Dos que rodeiam o Presidente JES, José Filipe é a figura que não se intromete nos assuntos políticos mas acaba por ter o papel de o “homem dos recados” ou o dos “bilhetinhos”.

Reza a história que quando a Primeira Dama,  Ana Paula dos Santos,  manifestou desejo de dar continuidade aos seus estudos (ensino médio), terá sido José Filipe a entidade do palácio a mandar um “bilhete” ao Instituto Nacional de Educacao (INE), para que considerasse a admissão da mesma.

Tem também uma excelente relação com os familiares de JES, na qual as vezes intercede em favor. Há poucos anos atrás um filho do PR, Joess Gourgel dos Santos, acabado de chegar da Inglaterra onde estudou arquitetura, queria  lançar-se  no mundo empresarial  prestando trabalhos a alguns governos provinciais, no ramo da fiscalização de obras. Porém, seria José Filipe a interceder junto a alguns governadores provinciais para a agilização dos interesses do jovem.

Há momentos que JES, a titulo pessoal, procede com ajudas a algumas figuras da sua consideração que o solicitam e é através dos canais de  José Filipe que toma conhecimento se as ajudas chegaram em conformidade ou não.  Há uns anos atrás, JES foi a uma festa, e encontrou-se com uma antiga conhecida, Alcina Maria da Conceição, a quem garantiu apoio. Foi através de José Filipe que soube mais tarde  que o apoio dado chegou “distorcido”  nas mãos da senhora.

Em Fevereiro desde ano, José Filipe seria também o “pombo-correio” que JES despachara para abordar o ex-chefe do Serviço de Inteligência e Segurança de Estado (SINSE), Sebastião Martins, que acabava de chegar dos Estados Unidos na sequência de uma convocatória, respeitante ao desfecho do caso Alves Kamulingue e Isaías Cassule, os dois activitas assassinados pelas forças de segurança do regime.

Saídas presidências

O papel que desempenha de ser a “sombra” de JES, é igualmente verificado nas deslocações ao estrangeiro. Em Agosto de 2010, JES foi a Brazzaville para assistir as festividades dos 50 anos de independência daquele país, e José Filipe, para além de fazer parte da viagem teve direito de se sentar, ao lado do PR,  na tribuna  onde estavam outros  Chefes de Estado.
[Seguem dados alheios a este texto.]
-- ==== Sys2Proof/Machine/Core.lean ====
section
/-! DEFINITION. The machine as the host reads it. -/

def Sys2Proof.core : Host.Core := {
  State := Sys2Proof.Machine.State, Fault := Sys2Proof.Machine.Fault,
  Refusal := Sys2Proof.Machine.Refusal, step := Sys2Proof.Machine.step, reset := Sys2Proof.Machine.State.reset }
end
Em Abril deste ano, ele e um oficial general da PR, José João “Maua”, foram os dois altos funcionários da PR que acompanharam JES no vôo presidencial com destino ao Brasil e Cuba.
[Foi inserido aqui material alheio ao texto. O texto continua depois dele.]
theorem Codec.slotq (a0 : Hdr) (a1 : Reg) (a2 : Reg) : Codec.Statement (.slotq a0 a1 a2) := by
  intro r e
  cases e
  simp [fromRaw, fromRawSystem, Raw.hdr, Raw.shaped, Raw.isI, Raw.fx, Raw.fb, raw64, rawI, rawX, raw128, rawB, rawM, rawS, rawSX, Pop.qop, Pop.qid, Raw.pop, Raw.srcB, Raw.src3, Raw.srcX, Raw.addr, Raw.stAddr, Raw.off128, Raw.is128, Raw.f, intFn, fpFn, Raw.id6, Raw.ity, Raw.bty, Raw.t32, Raw.fty, Raw.hty, Raw.rm, Codec.bit, Codec.bit16, Codec.rmDyn, Codec.ctyF32]

theorem Codec.slotqCur (a0 : Hdr) (a1 : Reg) : Codec.Statement (.slotqCur a0 a1) := by
  intro r e
  cases e
  simp [fromRaw, fromRawSystem, Raw.hdr, Raw.shaped, Raw.isI, Raw.fx, Raw.fb, raw64, rawI, rawX, raw128, rawB, rawM, rawS, rawSX, Pop.qop, Pop.qid, Raw.pop, Raw.srcB, Raw.src3, Raw.srcX, Raw.addr, Raw.stAddr, Raw.off128, Raw.is128, Raw.f, intFn, fpFn, Raw.id6, Raw.ity, Raw.bty, Raw.t32, Raw.fty, Raw.hty, Raw.rm, Codec.bit, Codec.bit16, Codec.rmDyn, Codec.ctyF32]

theorem Codec.topo (a0 : Hdr) (a1 : Reg) : Codec.Statement (.topo a0 a1) := by
  intro r e
  cases e
  simp [fromRaw, fromRawSystem, Raw.hdr, Raw.shaped, Raw.isI, Raw.fx, Raw.fb, raw64, rawI, rawX, raw128, rawB, rawM, rawS, rawSX, Pop.qop, Pop.qid, Raw.pop, Raw.srcB, Raw.src3, Raw.srcX, Raw.addr, Raw.stAddr, Raw.off128, Raw.is128, Raw.f, intFn, fpFn, Raw.id6, Raw.ity, Raw.bty, Raw.t32, Raw.fty, Raw.hty, Raw.rm, Codec.bit, Codec.bit16, Codec.rmDyn, Codec.ctyF32]

theorem Codec.rtsw (a0 : Hdr) (a1 : Reg) (a2 : Reg) : Codec.Statement (.rtsw a0 a1 a2) := by
  intro r e
  cases e
  simp [fromRaw, fromRawSystem, Raw.hdr, Raw.shaped, Raw.isI, Raw.fx, Raw.fb, raw64, rawI, rawX, raw128, rawB, rawM, rawS, rawSX, Pop.qop, Pop.qid, Raw.pop, Raw.srcB, Raw.src3, Raw.srcX, Raw.addr, Raw.stAddr, Raw.off128, Raw.is128, Raw.f, intFn, fpFn, Raw.id6, Raw.ity, Raw.bty, Raw.t32, Raw.fty, Raw.hty, Raw.rm, Codec.bit, Codec.bit16, Codec.rmDyn, Codec.ctyF32]

theorem Codec.pfence (a0 : Hdr) : Codec.Statement (.pfence a0) := by
  intro r e
  cases e
  simp [fromRaw, fromRawSystem, Raw.hdr, Raw.shaped, Raw.isI, Raw.fx, Raw.fb, raw64, rawI, rawX, raw128, rawB, rawM, rawS, rawSX, Pop.qop, Pop.qid, Raw.pop, Raw.srcB, Raw.src3, Raw.srcX, Raw.addr, Raw.stAddr, Raw.off128, Raw.is128, Raw.f, intFn, fpFn, Raw.id6, Raw.ity, Raw.bty, Raw.t32, Raw.fty, Raw.hty, Raw.rm, Codec.bit, Codec.bit16, Codec.rmDyn, Codec.ctyF32]

theorem Codec.pfenceDev (a0 : Hdr) : Codec.Statement (.pfenceDev a0) := by
  intro r e
  cases e
  simp [fromRaw, fromRawSystem, Raw.hdr, Raw.shaped, Raw.isI, Raw.fx, Raw.fb, raw64, rawI, rawX, raw128, rawB, rawM, rawS, rawSX, Pop.qop, Pop.qid, Raw.pop, Raw.srcB, Raw.src3, Raw.srcX, Raw.addr, Raw.stAddr, Raw.off128, Raw.is128, Raw.f, intFn, fpFn, Raw.id6, Raw.ity, Raw.bty, Raw.t32, Raw.fty, Raw.hty, Raw.rm, Codec.bit, Codec.bit16, Codec.rmDyn, Codec.ctyF32]

theorem Codec.linkq (a0 : Hdr) (a1 : Reg) (a2 : Reg) : Codec.Statement (.linkq a0 a1 a2) := by
  intro r e
  cases e
  simp [fromRaw, fromRawSystem, Raw.hdr, Raw.shaped, Raw.isI, Raw.fx, Raw.fb, raw64, rawI, rawX, raw128, rawB, rawM, rawS, rawSX, Pop.qop, Pop.qid, Raw.pop, Raw.srcB, Raw.src3, Raw.srcX, Raw.addr, Raw.stAddr, Raw.off128, Raw.is128, Raw.f, intFn, fpFn, Raw.id6, Raw.ity, Raw.bty, Raw.t32, Raw.fty, Raw.hty, Raw.rm, Codec.bit, Codec.bit16, Codec.rmDyn, Codec.ctyF32]

theorem Codec.fetchPad : Codec.Statement .fetchPad := by
  exact Codec.of_none rfl

theorem Codec.resultWriteback (a0 : Nat) (a1 : Nat) (a2 : Arrival) : Codec.Statement (.resultWriteback a0 a1 a2) := by
  exact Codec.of_none rfl

theorem Codec.pageFault (a0 : Nat) (a1 : Nat) : Codec.Statement (.pageFault a0 a1) := by
  exact Codec.of_none rfl

theorem Codec.deferredTrap (a0 : Nat) : Codec.Statement (.deferredTrap a0) := by
  exact Codec.of_none rfl

theorem Codec.fqackResume (a0 : Nat) (a1 : BitVec 16) : Codec.Statement (.fqackResume a0 a1) := by
  exact Codec.of_none rfl

theorem Codec.fqackEnd (a0 : Nat) (a1 : BitVec 16) : Codec.Statement (.fqackEnd a0 a1) := by
  exact Codec.of_none rfl

theorem Codec.storeVisible (a0 : Nat) : Codec.Statement (.storeVisible a0) := by
  exact Codec.of_none rfl

theorem Codec.queueEntryArrival (a0 : Nat) (a1 : Nat) : Codec.Statement (.queueEntryArrival a0 a1) := by
  exact Codec.of_none rfl

theorem Codec.ldqEntryPush (a0 : Nat) (a1 : Nat) : Codec.Statement (.ldqEntryPush a0 a1) := by
  exact Codec.of_none rfl

theorem Codec.queueReplay (a0 : Nat) (a1 : Nat) (a2 : Nat) : Codec.Statement (.queueReplay a0 a1 a2) := by
  exact Codec.of_none rfl

theorem Codec.copyUnitWrite (a0 : Nat) (a1 : Nat) : Codec.Statement (.copyUnitWrite a0 a1) := by
  exact Codec.of_none rfl

theorem Codec.copyComplete (a0 : Nat) : Codec.Statement (.copyComplete a0) := by
  exact Codec.of_none rfl

theorem Codec.gatherComplete (a0 : Nat) (a1 : Nat) : Codec.Statement (.gatherComplete a0 a1) := by
  exact Codec.of_none rfl

theorem Codec.sleepExpiry (a0 : Nat) : Codec.Statement (.sleepExpiry a0) := by
  exact Codec.of_none rfl

theorem Codec.sleeptDeadline (a0 : Nat) : Codec.Statement (.sleeptDeadline a0) := by
  exact Codec.of_none rfl

theorem Codec.mwaitRecheck (a0 : Nat) : Codec.Statement (.mwaitRecheck a0) := by
  exact Codec.of_none rfl

theorem Codec.watchArmFire (a0 : Nat) (a1 : Nat) : Codec.Statement (.watchArmFire a0 a1) := by
  exact Codec.of_none rfl

theorem Codec.waitwDeadline (a0 : Nat) : Codec.Statement (.waitwDeadline a0) := by
  exact Codec.of_none rfl

theorem Codec.mxOperationStart (a0 : CoreId) : Codec.Statement (.mxOperationStart a0) := by
  exact Codec.of_none rfl

theorem Codec.wldExecute (a0 : EngineRead) : Codec.Statement (.wldExecute a0) := by
  exact Codec.of_none rfl

theorem Codec.wswapExecute (a0 : CoreId) : Codec.Statement (.wswapExecute a0) := by
  exact Codec.of_none rfl

theorem Codec.mxOperandsConsumed (a0 : EngineRead) : Codec.Statement (.mxOperandsConsumed a0) := by
  exact Codec.of_none rfl

theorem Codec.mxDone (a0 : CoreId) : Codec.Statement (.mxDone a0) := by
  exact Codec.of_none rfl

theorem Codec.tierFailure (a0 : CoreId) (a1 : Nat) : Codec.Statement (.tierFailure a0 a1) := by
  exact Codec.of_none rfl

theorem Codec.mrstComplete (a0 : CoreId) : Codec.Statement (.mrstComplete a0) := by
  exact Codec.of_none rfl

theorem Codec.mashApply (a0 : Nat) : Codec.Statement (.mashApply a0) := by
  exact Codec.of_none rfl

theorem Codec.rackWaitTimeout (a0 : Nat) : Codec.Statement (.rackWaitTimeout a0) := by
  exact Codec.of_none rfl

theorem Codec.rackSeal (a0 : Nat) : Codec.Statement (.rackSeal a0) := by
  exact Codec.of_none rfl

theorem Codec.rackComplete (a0 : Nat) : Codec.Statement (.rackComplete a0) := by
  exact Codec.of_none rfl

theorem Codec.blockingOpComplete (a0 : Nat) : Codec.Statement (.blockingOpComplete a0) := by
  exact Codec.of_none rfl

theorem Codec.releaseComplete (a0 : Nat) : Codec.Statement (.releaseComplete a0) := by
  exact Codec.of_none rfl

theorem Codec.wprWrite (a0 : CluId) (a1 : Word) : Codec.Statement (.wprWrite a0 a1) := by
  exact Codec.of_none rfl

theorem Codec.wprDrainDone (a0 : CluId) : Codec.Statement (.wprDrainDone a0) := by
  exact Codec.of_none rfl

theorem Codec.wprReleaseDone (a0 : CluId) : Codec.Statement (.wprReleaseDone a0) := by
  exact Codec.of_none rfl

theorem Codec.wprEnableDone (a0 : CluId) : Codec.Statement (.wprEnableDone a0) := by
  exact Codec.of_none rfl

theorem Codec.wpsErrClear (a0 : CluId) : Codec.Statement (.wpsErrClear a0) := by
  exact Codec.of_none rfl

theorem Codec.csoWrite (a0 : CluId) (a1 : Word) : Codec.Statement (.csoWrite a0 a1) := by
  exact Codec.of_none rfl

theorem Codec.csvValidClear (a0 : CluId) : Codec.Statement (.csvValidClear a0) := by
  exact Codec.of_none rfl

theorem Codec.snoopProbe (a0 : CluId) (a1 : Nat) (a2 : Nat) : Codec.Statement (.snoopProbe a0 a1 a2) := by
  exact Codec.of_none rfl

theorem Codec.caskWayFailure (a0 : CluId) (a1 : Nat) (a2 : Nat) : Codec.Statement (.caskWayFailure a0 a1 a2) := by
  exact Codec.of_none rfl

theorem Codec.coreRetire (a0 : CluId) (a1 : Nat) (a2 : Bool) : Codec.Statement (.coreRetire a0 a1 a2) := by
  exact Codec.of_none rfl

theorem Codec.uncorrectableError (a0 : ErrAt) : Codec.Statement (.uncorrectableError a0) := by
  exact Codec.of_none rfl

theorem Codec.getS (a0 : Nat) (a1 : Nat) (a2 : Nat) : Codec.Statement (.getS a0 a1 a2) := by
  exact Codec.of_none rfl

theorem Codec.getM (a0 : Nat) (a1 : Nat) (a2 : Nat) : Codec.Statement (.getM a0 a1 a2) := by
  exact Codec.of_none rfl

theorem Codec.upg (a0 : Nat) (a1 : Nat) (a2 : Nat) : Codec.Statement (.upg a0 a1 a2) := by
  exact Codec.of_none rfl

theorem Codec.regionRelease (a0 : CluId) (a1 : Nat) (a2 : Nat) : Codec.Statement (.regionRelease a0 a1 a2) := by
  exact Codec.of_none rfl

theorem Codec.lineWriteback (a0 : CoreId) (a1 : Nat) (a2 : Nat) : Codec.Statement (.lineWriteback a0 a1 a2) := by
  exact Codec.of_none rfl

theorem Codec.busSlotReceive (a0 : Nat) (a1 : Nat) (a2 : Nat) (a3 : Nat) (a4 : Nat) (a5 : Bool) : Codec.Statement (.busSlotReceive a0 a1 a2 a3 a4 a5) := by
  exact Codec.of_none rfl

theorem Codec.slotVoid (a0 : Nat) (a1 : Nat) (a2 : Nat) (a3 : Nat) : Codec.Statement (.slotVoid a0 a1 a2 a3) := by
  exact Codec.of_none rfl

theorem Codec.busDelivery (a0 : Nat) : Codec.Statement (.busDelivery a0) := by
  exact Codec.of_none rfl

theorem Codec.bwtStage (a0 : Nat) (a1 : Nat) (a2 : Bool) (a3 : DWord) : Codec.Statement (.bwtStage a0 a1 a2 a3) := by
  exact Codec.of_none rfl

theorem Codec.bwtCommit (a0 : Nat) (a1 : Nat) (a2 : DWord) : Codec.Statement (.bwtCommit a0 a1 a2) := by
  exact Codec.of_none rfl

theorem Codec.groupReassignStart (a0 : Nat) (a1 : Nat) (a2 : Nat) : Codec.Statement (.groupReassignStart a0 a1 a2) := by
  exact Codec.of_none rfl

theorem Codec.groupReassignLock (a0 : Nat) (a1 : Nat) (a2 : Nat) : Codec.Statement (.groupReassignLock a0 a1 a2) := by
  exact Codec.of_none rfl

theorem Codec.readerRingLoss (a0 : Nat) (a1 : Nat) (a2 : Nat) : Codec.Statement (.readerRingLoss a0 a1 a2) := by
  exact Codec.of_none rfl

theorem Codec.meshLinkFence (a0 : Nat) (a1 : Nat) (a2 : Nat) : Codec.Statement (.meshLinkFence a0 a1 a2) := by
  exact Codec.of_none rfl

theorem Codec.leaseGrant (a0 : Nat) (a1 : Nat) (a2 : Nat) : Codec.Statement (.leaseGrant a0 a1 a2) := by
  exact Codec.of_none rfl

theorem Codec.leaseRenewal (a0 : Nat) (a1 : Nat) (a2 : Nat) : Codec.Statement (.leaseRenewal a0 a1 a2) := by
  exact Codec.of_none rfl

theorem Codec.leaseExpiry (a0 : Nat) (a1 : Nat) (a2 : Nat) : Codec.Statement (.leaseExpiry a0 a1 a2) := by
  exact Codec.of_none rfl

theorem Codec.invalidationAck (a0 : Nat) (a1 : Nat) (a2 : Nat) : Codec.Statement (.invalidationAck a0 a1 a2) := by
  exact Codec.of_none rfl

theorem Codec.homeWriteGrant (a0 : Nat) (a1 : Nat) : Codec.Statement (.homeWriteGrant a0 a1) := by
  exact Codec.of_none rfl

theorem Codec.routingRefusal (a0 : CoreId) (a1 : Nat) (a2 : Nat) : Codec.Statement (.routingRefusal a0 a1 a2) := by
  exact Codec.of_none rfl

theorem Codec.sealedRefusal (a0 : Nat) : Codec.Statement (.sealedRefusal a0) := by
  exact Codec.of_none rfl

theorem Codec.retryAfterExpiry (a0 : Nat) : Codec.Statement (.retryAfterExpiry a0) := by
  exact Codec.of_none rfl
Encargos laborais  e o futuro incerto

José Filipe acaba de ser uma figura de futuro incerto. Há uns anos atrás, teve de recuar da tentativa de fazer o curso superior de história pela Universidade Aberta de Lisboa (regime de correspondência) e depois o curso de direito pela Universidade Agostinho Neto.  A desistência foi  sempre associada aos encargos laborais.
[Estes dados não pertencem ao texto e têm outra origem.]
-- ==== Sys2Proof/Certificates/Slice0/Obligations.lean ====
section
/-! DEFINITION. The statements for the provers. -/

open Sys2Proof Sys2Proof.Machine

/-! ## Results that stand at issue (R95 to R129) -/

/-- R98, R108: the eleven arithmetic instructions leave in each participant the exact result narrowed to the type's width, for every
form: register, immediate, saturating, 32 and 64 bits, with a queue pop. -/
def Obligations.IntegerArithmeticResults : Prop :=
  (∀ h t sat d a b, LaneResult (.iadd h t sat d a b) t.file d fun x l =>
    fitT t sat (valT t (readReg x t.file a l) + valT t (srcBInt x t b l))) ∧
  (∀ h t sat d a b, LaneResult (.isub h t sat d a b) t.file d fun x l =>
    fitT t sat (valT t (readReg x t.file a l) - valT t (srcBInt x t b l))) ∧
  (∀ h t d y, LaneResult (.isum h t d y) t.file d fun x l =>
    fitT t false (valT t (src3A x t.file y l) + valT t (src3B x t.file y l) + valT t (src3C x t.file y l))) ∧
  (∀ h t d a b, LaneResult (.imul h t d a b) t.file d fun x l =>
    fitT t false (valT t (readReg x t.file a l) * valT t (srcBInt x t b l))) ∧
  (∀ h t d a b, LaneResult (.imulhi h t d a b) t.file d fun x l =>
    fitT t false (valT t (readReg x t.file a l) * valT t (srcBInt x t b l) / 2 ^ (ITy.bits t))) ∧
  (∀ h t sat d y, LaneResult (.imad h t sat d y) t.file d fun x l =>
    fitT t sat (valT t (src3A x t.file y l) * valT t (src3B x t.file y l) + valT t (src3C x t.file y l))) ∧
  (∀ h t d y, LaneResult (.imadw h t d y) .p d fun x l =>
    fitT .n64 false (valInt (T32.signed t) 32 (src3A x .v y l) * valInt (T32.signed t) 32 (src3B x .v y l) + (src3C x .p y l : Int))) ∧
  (∀ h t d a b, LaneResult (.imin h t d a b) t.file d fun x l =>
    fitT t false (min (valT t (readReg x t.file a l)) (valT t (srcBInt x t b l)))) ∧
  (∀ h t d a b, LaneResult (.imax h t d a b) t.file d fun x l =>
    fitT t false (max (valT t (readReg x t.file a l)) (valT t (srcBInt x t b l)))) ∧
  (∀ h sat d a, LaneResult (.iabs h false sat d a) .v d fun x l => fitT .s32 sat (valT .s32 (readReg x .v a l)).natAbs) ∧
  (∀ h sat d a, LaneResult (.iabs h true sat d a) .p d fun x l => fitT .s64 sat (valT .s64 (readReg x .p a l)).natAbs) ∧
  ∀ h t d y, LaneResult (.isad h t d y) t.file d fun x l =>
    fitT t false ((valT t (src3A x t.file y l) - valT t (src3B x t.file y l)).natAbs + valT t (src3C x t.file y l))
Em 2006, chegou a ser citado como a figura que iria substituir Vitor Lima como embaixador em Tóquio.  José Filipe é embaixador de carreira. Literalmente, os quadros do cerimonial da Presidência da República ostentam a categoria diplomática. Apenas o director e o seu adjunto (Pedro António Saraiva) tem a categoria de embaixadores. Os restantes vão de terceiros  secretários a ministros conselheiros.